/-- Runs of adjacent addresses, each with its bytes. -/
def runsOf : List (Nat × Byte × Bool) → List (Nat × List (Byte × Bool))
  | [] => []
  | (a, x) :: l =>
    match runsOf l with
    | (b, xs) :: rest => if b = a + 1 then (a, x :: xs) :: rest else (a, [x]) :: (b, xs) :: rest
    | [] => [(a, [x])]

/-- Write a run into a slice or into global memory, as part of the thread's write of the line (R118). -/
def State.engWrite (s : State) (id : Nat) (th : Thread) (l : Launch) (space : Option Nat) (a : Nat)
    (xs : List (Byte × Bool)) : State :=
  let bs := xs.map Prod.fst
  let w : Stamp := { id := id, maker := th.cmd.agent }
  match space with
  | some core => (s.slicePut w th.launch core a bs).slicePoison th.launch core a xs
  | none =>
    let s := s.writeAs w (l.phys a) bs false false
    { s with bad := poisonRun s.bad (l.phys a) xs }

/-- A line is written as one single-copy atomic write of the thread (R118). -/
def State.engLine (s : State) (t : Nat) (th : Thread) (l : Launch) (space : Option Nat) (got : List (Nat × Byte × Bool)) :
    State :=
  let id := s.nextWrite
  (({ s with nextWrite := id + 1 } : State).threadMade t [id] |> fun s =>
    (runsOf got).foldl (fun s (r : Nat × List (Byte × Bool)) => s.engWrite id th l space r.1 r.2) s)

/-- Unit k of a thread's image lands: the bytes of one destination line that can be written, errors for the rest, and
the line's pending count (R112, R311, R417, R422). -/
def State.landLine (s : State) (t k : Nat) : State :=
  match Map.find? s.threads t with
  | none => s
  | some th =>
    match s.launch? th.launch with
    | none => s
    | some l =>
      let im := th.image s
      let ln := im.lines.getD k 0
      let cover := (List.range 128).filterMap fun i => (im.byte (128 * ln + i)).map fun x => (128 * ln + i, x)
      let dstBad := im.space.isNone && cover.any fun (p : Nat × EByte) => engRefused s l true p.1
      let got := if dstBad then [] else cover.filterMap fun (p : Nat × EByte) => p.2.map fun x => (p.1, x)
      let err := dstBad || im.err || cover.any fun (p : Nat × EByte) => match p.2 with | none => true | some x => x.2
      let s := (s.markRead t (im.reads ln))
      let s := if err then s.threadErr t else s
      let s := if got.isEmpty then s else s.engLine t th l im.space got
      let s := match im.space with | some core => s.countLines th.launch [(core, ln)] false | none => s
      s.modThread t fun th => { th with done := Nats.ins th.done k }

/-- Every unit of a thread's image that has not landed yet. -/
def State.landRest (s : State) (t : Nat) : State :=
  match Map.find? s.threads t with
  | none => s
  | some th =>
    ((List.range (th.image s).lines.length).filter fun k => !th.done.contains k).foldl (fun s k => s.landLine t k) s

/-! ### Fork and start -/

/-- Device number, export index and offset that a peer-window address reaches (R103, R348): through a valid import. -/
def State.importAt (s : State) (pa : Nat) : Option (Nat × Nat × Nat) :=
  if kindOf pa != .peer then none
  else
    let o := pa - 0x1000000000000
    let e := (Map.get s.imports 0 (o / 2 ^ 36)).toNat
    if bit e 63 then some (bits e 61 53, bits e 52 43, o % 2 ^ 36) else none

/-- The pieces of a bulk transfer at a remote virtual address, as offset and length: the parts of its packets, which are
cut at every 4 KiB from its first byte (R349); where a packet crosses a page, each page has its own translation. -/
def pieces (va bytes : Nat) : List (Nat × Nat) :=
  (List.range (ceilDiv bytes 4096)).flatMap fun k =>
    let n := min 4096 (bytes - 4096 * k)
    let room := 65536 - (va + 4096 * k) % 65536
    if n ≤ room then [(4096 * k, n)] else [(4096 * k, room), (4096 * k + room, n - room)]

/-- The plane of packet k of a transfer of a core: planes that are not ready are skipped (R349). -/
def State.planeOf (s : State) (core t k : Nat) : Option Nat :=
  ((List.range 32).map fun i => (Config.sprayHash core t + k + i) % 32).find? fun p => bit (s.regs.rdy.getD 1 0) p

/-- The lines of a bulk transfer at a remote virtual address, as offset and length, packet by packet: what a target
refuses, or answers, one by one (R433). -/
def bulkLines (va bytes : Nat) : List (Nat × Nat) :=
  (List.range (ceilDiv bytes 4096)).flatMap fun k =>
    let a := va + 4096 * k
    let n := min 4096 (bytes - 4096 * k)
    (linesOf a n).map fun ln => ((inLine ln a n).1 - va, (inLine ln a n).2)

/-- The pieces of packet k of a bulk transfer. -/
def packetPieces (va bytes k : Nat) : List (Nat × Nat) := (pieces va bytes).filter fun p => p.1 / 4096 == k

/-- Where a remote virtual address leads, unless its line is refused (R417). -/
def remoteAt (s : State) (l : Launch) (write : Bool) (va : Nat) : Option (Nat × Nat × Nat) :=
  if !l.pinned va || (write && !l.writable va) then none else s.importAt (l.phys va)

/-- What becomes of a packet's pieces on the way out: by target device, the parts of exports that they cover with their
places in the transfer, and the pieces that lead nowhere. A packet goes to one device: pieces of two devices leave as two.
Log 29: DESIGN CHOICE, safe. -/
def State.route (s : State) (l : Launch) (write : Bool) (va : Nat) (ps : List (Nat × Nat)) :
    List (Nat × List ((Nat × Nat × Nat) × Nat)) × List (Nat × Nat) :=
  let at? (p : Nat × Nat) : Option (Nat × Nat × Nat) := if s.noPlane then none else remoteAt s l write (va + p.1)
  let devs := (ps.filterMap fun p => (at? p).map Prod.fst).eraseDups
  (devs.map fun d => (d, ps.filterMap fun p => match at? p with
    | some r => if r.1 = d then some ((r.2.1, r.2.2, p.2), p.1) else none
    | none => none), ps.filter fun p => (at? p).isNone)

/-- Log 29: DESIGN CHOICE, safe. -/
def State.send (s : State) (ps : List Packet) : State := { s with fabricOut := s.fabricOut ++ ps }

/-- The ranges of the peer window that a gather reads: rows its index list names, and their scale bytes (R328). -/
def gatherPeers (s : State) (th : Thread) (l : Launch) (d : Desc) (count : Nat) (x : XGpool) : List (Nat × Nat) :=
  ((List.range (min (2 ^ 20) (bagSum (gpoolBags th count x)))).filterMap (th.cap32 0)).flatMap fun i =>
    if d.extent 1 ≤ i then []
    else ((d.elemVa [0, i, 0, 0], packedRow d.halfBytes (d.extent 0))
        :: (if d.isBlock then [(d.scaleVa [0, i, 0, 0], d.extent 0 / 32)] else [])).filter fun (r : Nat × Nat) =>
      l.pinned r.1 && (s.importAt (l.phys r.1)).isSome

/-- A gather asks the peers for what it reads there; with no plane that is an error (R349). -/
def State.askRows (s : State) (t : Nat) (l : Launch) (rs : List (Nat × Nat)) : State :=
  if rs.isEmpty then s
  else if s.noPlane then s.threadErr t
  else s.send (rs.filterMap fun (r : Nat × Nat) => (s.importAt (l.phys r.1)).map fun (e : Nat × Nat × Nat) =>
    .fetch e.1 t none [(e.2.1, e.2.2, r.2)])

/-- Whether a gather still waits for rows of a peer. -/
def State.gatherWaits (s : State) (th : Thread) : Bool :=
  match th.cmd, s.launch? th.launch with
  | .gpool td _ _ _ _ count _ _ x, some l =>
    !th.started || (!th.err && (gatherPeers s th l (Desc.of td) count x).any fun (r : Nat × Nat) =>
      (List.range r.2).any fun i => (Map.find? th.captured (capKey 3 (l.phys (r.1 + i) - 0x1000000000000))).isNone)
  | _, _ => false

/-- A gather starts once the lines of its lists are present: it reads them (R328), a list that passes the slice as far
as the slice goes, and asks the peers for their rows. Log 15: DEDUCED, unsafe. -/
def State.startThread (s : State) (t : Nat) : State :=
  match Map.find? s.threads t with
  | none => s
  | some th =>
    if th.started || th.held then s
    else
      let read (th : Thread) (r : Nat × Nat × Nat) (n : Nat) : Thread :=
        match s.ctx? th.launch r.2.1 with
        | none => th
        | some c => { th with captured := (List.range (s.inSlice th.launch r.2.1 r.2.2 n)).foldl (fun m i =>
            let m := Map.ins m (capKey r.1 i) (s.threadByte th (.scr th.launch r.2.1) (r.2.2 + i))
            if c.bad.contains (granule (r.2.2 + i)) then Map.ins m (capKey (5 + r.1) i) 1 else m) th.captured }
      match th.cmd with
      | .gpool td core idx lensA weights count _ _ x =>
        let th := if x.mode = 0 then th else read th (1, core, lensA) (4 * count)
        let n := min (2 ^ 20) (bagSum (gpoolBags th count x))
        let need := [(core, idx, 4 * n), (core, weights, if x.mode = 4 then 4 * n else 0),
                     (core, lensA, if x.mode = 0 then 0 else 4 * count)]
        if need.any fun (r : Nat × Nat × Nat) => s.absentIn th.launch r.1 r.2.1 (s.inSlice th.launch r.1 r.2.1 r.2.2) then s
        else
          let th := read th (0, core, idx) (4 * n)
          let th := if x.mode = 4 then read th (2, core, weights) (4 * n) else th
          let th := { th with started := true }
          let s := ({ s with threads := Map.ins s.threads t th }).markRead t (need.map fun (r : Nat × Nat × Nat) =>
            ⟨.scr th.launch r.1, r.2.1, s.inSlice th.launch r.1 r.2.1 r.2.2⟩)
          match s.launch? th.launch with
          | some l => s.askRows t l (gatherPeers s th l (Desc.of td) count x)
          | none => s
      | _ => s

================================

Exercise requirements -
Above are records; repeat only the lines starting at the line with "let ln := im.lines.getD k 0" and ending at the line with "let room := 65536", exactly as they appear, both included.

Written solution -
      let ln := im.lines.getD k 0
      let cover := (List.range 128).filterMap fun i => (im.byte (128 * ln + i)).map fun x => (128 * ln + i, x)
      let dstBad := im.space.isNone && cover.any fun (p : Nat × EByte) => engRefused s l true p.1
      let got := if dstBad then [] else cover.filterMap fun (p : Nat × EByte) => p.2.map fun x => (p.1, x)
      let err := dstBad || im.err || cover.any fun (p : Nat × EByte) => match p.2 with | none => true | some x => x.2
      let s := (s.markRead t (im.reads ln))
      let s := if err then s.threadErr t else s
      let s := if got.isEmpty then s else s.engLine t th l im.space got
      let s := match im.space with | some core => s.countLines th.launch [(core, ln)] false | none => s
      s.modThread t fun th => { th with done := Nats.ins th.done k }

/-- Every unit of a thread's image that has not landed yet. -/
def State.landRest (s : State) (t : Nat) : State :=
  match Map.find? s.threads t with
  | none => s
  | some th =>
    ((List.range (th.image s).lines.length).filter fun k => !th.done.contains k).foldl (fun s k => s.landLine t k) s

/-! ### Fork and start -/

/-- Device number, export index and offset that a peer-window address reaches (R103, R348): through a valid import. -/
def State.importAt (s : State) (pa : Nat) : Option (Nat × Nat × Nat) :=
  if kindOf pa != .peer then none
  else
    let o := pa - 0x1000000000000
    let e := (Map.get s.imports 0 (o / 2 ^ 36)).toNat
    if bit e 63 then some (bits e 61 53, bits e 52 43, o % 2 ^ 36) else none

/-- The pieces of a bulk transfer at a remote virtual address, as offset and length: the parts of its packets, which are
cut at every 4 KiB from its first byte (R349); where a packet crosses a page, each page has its own translation. -/
def pieces (va bytes : Nat) : List (Nat × Nat) :=
  (List.range (ceilDiv bytes 4096)).flatMap fun k =>
    let n := min 4096 (bytes - 4096 * k)
    let room := 65536 - (va + 4096 * k) % 65536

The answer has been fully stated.